Funds with heavy positions in coal stocks have brought high returns, while funds with heavy positions in agricultural breeding and gold have actually performed well and achieved positive returns during the year. For example, Caitong New Vision, Caitong Multi-strategy Fuxin, Qianhai Kaiyuan Shanghai-Hong Kong-Shenzhen Agricultural Theme Selection A and other heavy agricultural breeding sectors; Qianhai Kaiyuan Shanghai-Hong Kong-Shenzhen Core Resources, Qianhai Kaiyuan Gold and Silver Jewelry, Huatai Bairui R&F and other heavy gold sectors.
In addition, some fund managers with excellent stock selection ability and frequent replacement of heavy stocks also manage excellent fund products. For example, Yuan Qi and Guo Jin in Shun 'an, Jin Yuan, and the quantitative selection of investment promotion are scattered. Among them, Jinyuan Shun 'an Yuanqi achieved a return of 30.99% during the year, and the proportion of its top ten awkward stocks in the fund's net value did not exceed 10%, and the largest withdrawal in the year was only 13. 19%.
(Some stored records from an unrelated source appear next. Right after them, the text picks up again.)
-- ==== Sys2Proof/Machine/Ops.lean ====
section
/-! DEFINITION. The operations that join the blocks: seats and releases, the permit, mode changes, faults, READY and
berthing. Later operations call earlier ones only, which fixes the order of the blocks inside one event (log 15, 17, 19). -/

namespace Sys2Proof.Machine

def modPermit (s : State) (f : PermitUnit → PermitUnit) : State := s.setPermit (f s.permit)
def modMc (s : State) (f : ModeController → ModeController) : State := s.setMc (f s.mc)
def modTracker (s : State) (f : Tracker → Tracker) : State := s.setTracker (f s.tracker)
def modSteering (s : State) (f : Steering → Steering) : State := s.setSteering (f s.steering)
def modRestraint (s : State) (f : Restraint → Restraint) : State := s.setRestraint (f s.restraint)
def modWli (s : State) (f : Wli → Wli) : State := s.setWli (f s.wli)
def modDli (s : State) (f : Dli → Dli) : State := s.setDli (f s.dli)
def modStore (s : State) (f : Store → Store) : State := s.setStore (f s.store)
def modTerminals (s : State) (f : Terminals → Terminals) : State := s.setTerminals (f s.terminals)

/-! ## Seats and releases (04) -/

/-- Enter evaluation with both timers afresh (R64). -/
def Seat.enterEvaluation (p : Picture) (seat : Seat) : Seat :=
  { seat with state := p.seatState, verifyElapsed := 0, disagreeElapsed := 0 }

def Restraint.modSeat (r : Restraint) (i : Fin 8) (f : Seat → Seat) : Restraint :=
  { r with seats := r.seats.set i (f r.seats[i]) }

/-- Set a latch of a seat, and the summary with it (R69). -/
def Restraint.latch (r : Restraint) (i : Fin 8) (f : Latches → Latches) : Restraint :=
  { r.modSeat i (fun seat => { seat with latches := f seat.latches }) with summary := true }

/-- A set of seats with one more, in seat order. -/
def insertSeat (i : Fin 8) (set : List (Fin 8)) : List (Fin 8) := allSeats.filter fun j => j == i || set.contains j

/-- Energise the head of the queue while the set has room (R74). -/
def Restraint.energiseOne (pulse : Nat) (r : Restraint) : Restraint :=
  match r.queue with
  | [] => r
  | i :: rest =>
    if r.energised.length < 2 then
      { r.modSeat i (fun seat => { seat with pulseElapsed := 0, pulseTime := pulse }) with
        queue := rest, energised := insertSeat i r.energised }
    else r

/-- The set holds two seats or the queue is empty afterwards (R74). -/
def Restraint.fill (pulse : Nat) (r : Restraint) : Restraint := (r.energiseOne pulse).energiseOne pulse

def fillEnergised (s : State) : State := modRestraint s (Restraint.fill s.params.releasePulseTime)

/-- Take one seat out of the queue and the energised set (R76, R77). -/
def Restraint.leaveRelease (i : Fin 8) (r : Restraint) : Restraint :=
  { r.modSeat i (fun seat => { seat with pulseElapsed := 0 }) with
    queue := r.queue.filter (· != i), energised := r.energised.filter (· != i) }

/-- A seat whose release the loss of the release condition ends (R79). -/
def Seat.releaseLost (p : Picture) (seat : Seat) : Seat :=
  { seat.enterEvaluation p with pulseElapsed := 0, latches := { seat.latches with releaseFailed := true } }

/-- The end of a release without its bars rising (R79). -/
def endRelease (s : State) : State :=
  modRestraint s fun r =>
    { seats := Vector.ofFn fun i : Fin 8 =>
        if releasePending s i then (r.seats[i]).releaseLost (picture s i) else r.seats[i]
      summary := true, queue := [], energised := [] }

/-- Judge the release condition (R79). -/
def judgeRelease (s : State) : State :=
  if releaseInProgress s ∧ releaseCondition s = false then endRelease s else s

/-! ## Permit (09) -/

/-- Form the speed ceiling (R157); while the ceiling ahead has no value of its own it is the same (R158). A fall of the
speed ceiling clears the overspeed count (R161). -/
def formCeilings (s : State) : State :=
  let c := speedCeilingOf s s.permit.ceilingAhead
  modPermit s fun u =>
    { u with speedCeiling := c, ceilingAhead := if looksAhead s then u.ceilingAhead else c,
             overspeed := if c < u.speedCeiling then 0 else u.overspeed }

/-- Form the ceiling ahead, where it has a value of its own, and the speed ceiling (R157, R158). -/
def formAhead (s : State) : State :=
  formCeilings (if looksAhead s then modPermit s fun u => { u with ceilingAhead := ceilingAheadOf s } else s)

/-- Form the permit level again, and hand on a change (R155, R156). Until start-up completes it stays EMERGENCY (R154). -/
def refreshPermit (s : State) : State :=
  let new := permitLevelOf s
  if startingUp s ∨ new = s.permit.level then s
  else
    let t := modPermit s fun u => { u with level := new, overspeed := if new.still then 0 else u.overspeed }
    let t := modSteering t fun c => { c with ampWait := if new.still then 0 else c.ampWait }
    judgeRelease (formCeilings t)

/-! ## Steering state (R44, R59) -/

/-- GUIDE_LOST, STEER_SATURATED, AMP_NOT_READY. -/
def FaultKind.freezes : FaultKind → Bool
  | .guideLost | .steerSaturated | .ampNotReady => true
  | _ => false

def frozenSet (active : List FaultKind) : Bool := active.any FaultKind.freezes

/-- TRACKING from IDLE or FROZEN: a first update is pending, and the reference time starts (R44). -/
def Steering.track (now : Nat) (c : Steering) : Steering :=
  { c with state := .tracking, firstPending := true, reference := now }

/-- The steering state after a mode change or a change of the active fault set, in an online mode (R44). -/
def Steering.react (mode : Mode) (active : List FaultKind) (now : Nat) (c : Steering) : Steering :=
  match c.state with
  | .tracking => if mode = .halt ∧ frozenSet active then { c with state := .frozen } else c
  | .frozen => if frozenSet active then c else c.track now
  | .idle => c

/-- Entry into OFFLINE (R59). -/
def Steering.rest (c : Steering) : Steering :=
  { c with state := .idle, y := 0, ePrev := 0, guideLoss := 0, saturation := 0, ampWait := 0, firstPending := true }

def steeringReact (s : State) : State :=
  modSteering s (Steering.react s.mc.mode s.permit.active s.localMs)

/-! ## Density generators at a mode change (R150, R59) -/

def Density.start (g : Density) : Density := { g with running := true, accumulator := 0 }
def Density.stop (g : Density) : Density := { g with running := false, accumulator := 0, bit := false }

/-- Hand a generator its input code (R152). -/
def handCode (s : State) (g : Fin 3) (code : Nat) : State :=
  s.setDensity (s.density.set g { s.density[g] with code := code })

def densityStart (s : State) : State := s.setDensity (Vector.ofFn fun g : Fin 3 => (s.density[g]).start)
def densityStop (s : State) : State := s.setDensity (Vector.ofFn fun g : Fin 3 => (s.density[g]).stop)

/-! ## Mode changes (R2) -/

/-- The Mode Controller's items after a mode change; the causing rule gives the held-from mode (R2). -/
def ModeController.enter (new : Mode) (held : HeldFrom) (m : ModeController) : ModeController :=
  { m with
    mode := new
    heldFrom :=
      match new with
      | .offline | .load | .ready | .run => .none
      | .hold | .unload | .halt => held
    berthed := false
    berthReached :=
      match new with
      | .offline | .load | .ready | .run => false
      | .unload => m.mode != .run && m.berthReached
      | .hold | .halt => m.berthReached
    advance :=
      match new with
      | .load | .unload => m.advance
      | .offline | .ready | .run | .hold | .halt => none }

/-- GO_ONLINE: the position is unconfirmed, and H is P (R40). -/
def Tracker.goOnline (t : Tracker) : Tracker :=
  { t with position := .unsync, expected := none, misses := 0, highWater := t.p }

/-- Every block but the Permit Unit and the Restraint Monitor, told of the old and the new mode. -/
def tellBlocks (old new : Mode) (s : State) : State :=
  let goesOnline := old == .offline && new.online
  let s := if goesOnline then modTracker s Tracker.goOnline
           else if old = .ready ∧ new = .run then modTracker s fun t => { t with highWater := t.p } else s
  let s := modCues s (cuesModeChange new)
  let s := if goesOnline then modSteering s (Steering.track s.localMs)
           else if new = .offline then modSteering s Steering.rest else steeringReact s
  let s := if new = .offline then handCode s 0 32768 else s
  let s := if goesOnline then densityStart s else if new = .offline then densityStop s else s
  let s := soundModeChange old new s
  if new = .offline then modWli s fun w => { w with rcReported := false } else s

/-- A mode change out of OFFLINE ends a release whatever the new mode; else the release condition is judged (R79). -/
def releaseAtModeChange (old : Mode) (s : State) : State :=
  if old = .offline ∧ releaseInProgress s then endRelease s else judgeRelease s

/-- DISPATCH re-enters the scene that the vehicle waited in (R97). -/
def dispatchScene (old : Mode) (s : State) : State :=
  if old = .ready ∧ s.mc.mode = .run ∧ s.cues.scene ≠ 0 then enterScene s.cues.scene s else s

/-- One mode change, with every block told (R2). -/
def enterMode (new : Mode) (held : HeldFrom) (s : State) : State :=
  let old := s.mc.mode
  let s := tellBlocks old new (modMc s (ModeController.enter new held))
  dispatchScene old (releaseAtModeChange old (formCeilings (refreshPermit s)))

/-! ## Faults (R165, R167) -/

/-- Append to the fault log: at most 16 records, the oldest removed (R168). -/
def PermitUnit.appendLog (u : PermitUnit) (r : FaultRecord) : PermitUnit :=
  { u with log := (if u.log.length < 16 then u.log else u.log.drop 1) ++ [(u.nextNumber, r)],
           nextNumber := (u.nextNumber + 1) % 65536 }

def faultRecordOf (s : State) (k : FaultKind) (sub : SubCause) (detail : Nat) : FaultRecord :=
  ⟨k, sub, detail, s.tracker.p / 10, s.clock.ms, s.mc.mode⟩

/-- A set of fault kinds with one more, in the order of the codes. -/
def insertKind (k : FaultKind) (set : List FaultKind) : List FaultKind :=
  FaultKind.all.filter fun j => j == k || set.contains j

/-- Steps 1 to 4 of R165 online; steps 1 and 2 in OFFLINE (R167). -/
def recordFault (k : FaultKind) (sub : SubCause) (detail : Nat) (s : State) : State :=
  let r := faultRecordOf s k sub detail
  modPermit s fun u =>
    if s.mc.mode.online then
      { u.appendLog r with first := some (u.first.getD r), active := insertKind k u.active }
    else u.appendLog r

/-- The held-from mode on entry to HALT (R14). -/
def haltHeld (m : ModeController) : HeldFrom :=
  match m.mode with
  | .run => .run
  | .unload => .unload
  | .hold | .halt => m.heldFrom
  | .offline | .load | .ready => .none

/-- The Permit Unit takes a fault (R165, R167, R14). -/
def raiseFault (k : FaultKind) (sub : SubCause) (detail : Nat) (s : State) : State :=
  let r := recordFault k sub detail s
  match s.mc.mode with
  | .offline => r
  | .halt => steeringReact r
  | .load | .ready | .run | .hold | .unload => enterMode .halt (haltHeld s.mc) r

/-- RC silence beyond the RC timeout, not yet reported, in an online mode (R177). -/
def rcSilent (s : State) : Bool :=
  s.mc.mode.online && decide (s.wli.rcTimeout < s.wli.rcSilence) && !s.wli.rcReported

/-- RC_LINK_LOST, in the event that finds the silence (R177). -/
def rcCheck (s : State) : State :=
  if rcSilent s then raiseFault .rcLinkLost .none 0 (modWli s fun w => { w with rcReported := true }) else s

/-- A fault that a block reports; the entry into HALT is a mode change into an online mode (R165, R177). -/
def takeFault (k : FaultKind) (sub : SubCause) (detail : Nat) (s : State) : State :=
  let t := raiseFault k sub detail s
  if t.mc.mode = s.mc.mode then t else rcCheck t

/-- A mode change that is no fault's. -/
def changeMode (new : Mode) (held : HeldFrom) (s : State) : State := rcCheck (enterMode new held s)

/-! ## READY, berthing, advance (R7, R10, R12) -/

/-- Evaluate the READY conditions (R7). -/
def evalReady (s : State) : State :=
  match s.mc.mode with
  | .load => if readyConditions s then changeMode .ready .none s else s
  | .ready => if readyConditions s then s else changeMode .load .none s
  | .offline | .run | .hold | .unload | .halt => s

/-- A change of berthed or of the advance: a new mode permit (R3), the ceilings (R157), the release condition (R79). -/
def permitMoved (s : State) : State := judgeRelease (formCeilings (refreshPermit s))

/-- Evaluate berthing (R10). -/
def evalBerth (s : State) : State :=
  if s.mc.mode = .unload ∧ s.mc.advance = none ∧ s.permit.stationary ∧ atStopPoint s then
    permitMoved (modMc s fun m => { m with berthed := true, berthReached := true })
  else s

/-- The end of an advance (R12). -/
def endAdvance (s : State) : State :=
  evalReady (evalBerth (permitMoved (modMc s fun m => { m with advance := none })))

/-- The vehicle becomes stationary (R4, R162). -/
def becomeStationary (s : State) : State :=
  evalReady (evalBerth (judgeRelease (modPermit s fun u => { u with stationary := true })))

/-- The vehicle stops being stationary: berthed becomes no in that event (R4, R10, R162). -/
def stopStationary (s : State) : State :=
  let s := modPermit s fun u => { u with stationary := false, standstill := none }
  evalReady (permitMoved (modMc s fun m => { m with berthed := false }))

/-! ## Seat changes (R67, R82) -/

/-- A seat left VERIFIED or LOCKED for a state other than VERIFIED in a watched mode (R82). -/
def opensRestraint (s : State) (old new : SeatState) : Bool :=
  watched s && (old == .verified || old == .locked) && new != .verified && new != old && new != .bypassed &&
    new != .disabled

/-- A seat's change of state, reported to the Permit Unit and the Mode Controller (R67), with RESTRAINT_OPEN (R82). -/
def seatMoved (i : Fin 8) (old : SeatState) (s : State) : State :=
  let new := seatState s i
  if new = old then s
  else
    let t := refreshPermit s
    let t := if opensRestraint s old new then takeFault .restraintOpen .none (i.val + 1) t else t
    evalReady t

/-- A seat enters evaluation from its filtered inputs (R64). -/
def evaluateSeat (i : Fin 8) (s : State) : State :=
  modRestraint s fun r => r.modSeat i (Seat.enterEvaluation (picture s i))

/-! ## Position state (R39) -/

/-- The position state becomes UNSYNC: the Tracker's items, the Cue Engine, the Permit Unit, the READY conditions
(R39, R42, R91, R156, R157). -/
def becomeUnsync (s : State) : State :=
  let s := modTracker s fun t => { t with position := .unsync, expected := none, misses := 0 }
  evalReady (formCeilings (refreshPermit (cuesUnsync s)))

end Sys2Proof.Machine
end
Funds with concentrated holdings and frequent replacement of heavy stocks include Zhonggeng value pilot and Dacheng industry trend. Among them, the trend net value of Dacheng Industry, which was established in February 20021year, has increased by 49.54% so far, and reached a record high on August 23rd. Han Chuang, the proposed fund manager of the fund, said at the beginning of the year that looking forward to the whole year, there will be no special redistribution in a certain industry or a certain segment. Previously, Dacheng Xinrui Industry, managed by Hanchuang, did not hold new energy track stocks, but won the 20021partial stock hybrid fund annual championship with excellent performance.
The essence of fund management is to seek the best industry and company.
Market style is unpredictable. At the moment when the structural market of A-shares is getting worse and worse, it is not easy for fund holders to choose a fund that suits them and can continue to make profits among tens of thousands of funds.
A FOF fund manager told the Securities Times that fund products can be roughly divided into value type, growth type and balance type according to the investment style. How to evaluate which type is better? On the one hand, we should look at the market style, on the other hand, we should study the investment framework of fund managers, and we can't simply evaluate the quality of products.
A fund manager who is good at industry rotation once said in an interview with the Securities Times reporter, "A qualified fund manager should surpass the market and benchmark every year. You can't say that the style is here, you are particularly awesome, the style is not on your side, and your performance is at the bottom. The main task of fund managers should be to seek the best companies and industries. There will be many new things in the capital market. Fund managers should respect the capital market with an open mind and constantly learn to expand their ability boundaries. "
From this perspective, a fund manager who is good at investing in growth stocks is actually unqualified if he has not invested in new energy sources in recent years, because he has not seen the industrial trend.
For value funds, if they hold low-valued sectors such as finance, real estate and coal all the year round, there is almost no change in heavy stocks. The average performance in previous years and outstanding performance this year do not mean that the fund manager is good enough. The value fund, which is famous for its low valuation, has a serious performance differentiation this year. Some fund products that adjusted their positions to the coal sector in advance last year performed well this year, while fund products with long-term unchanged positions performed poorly.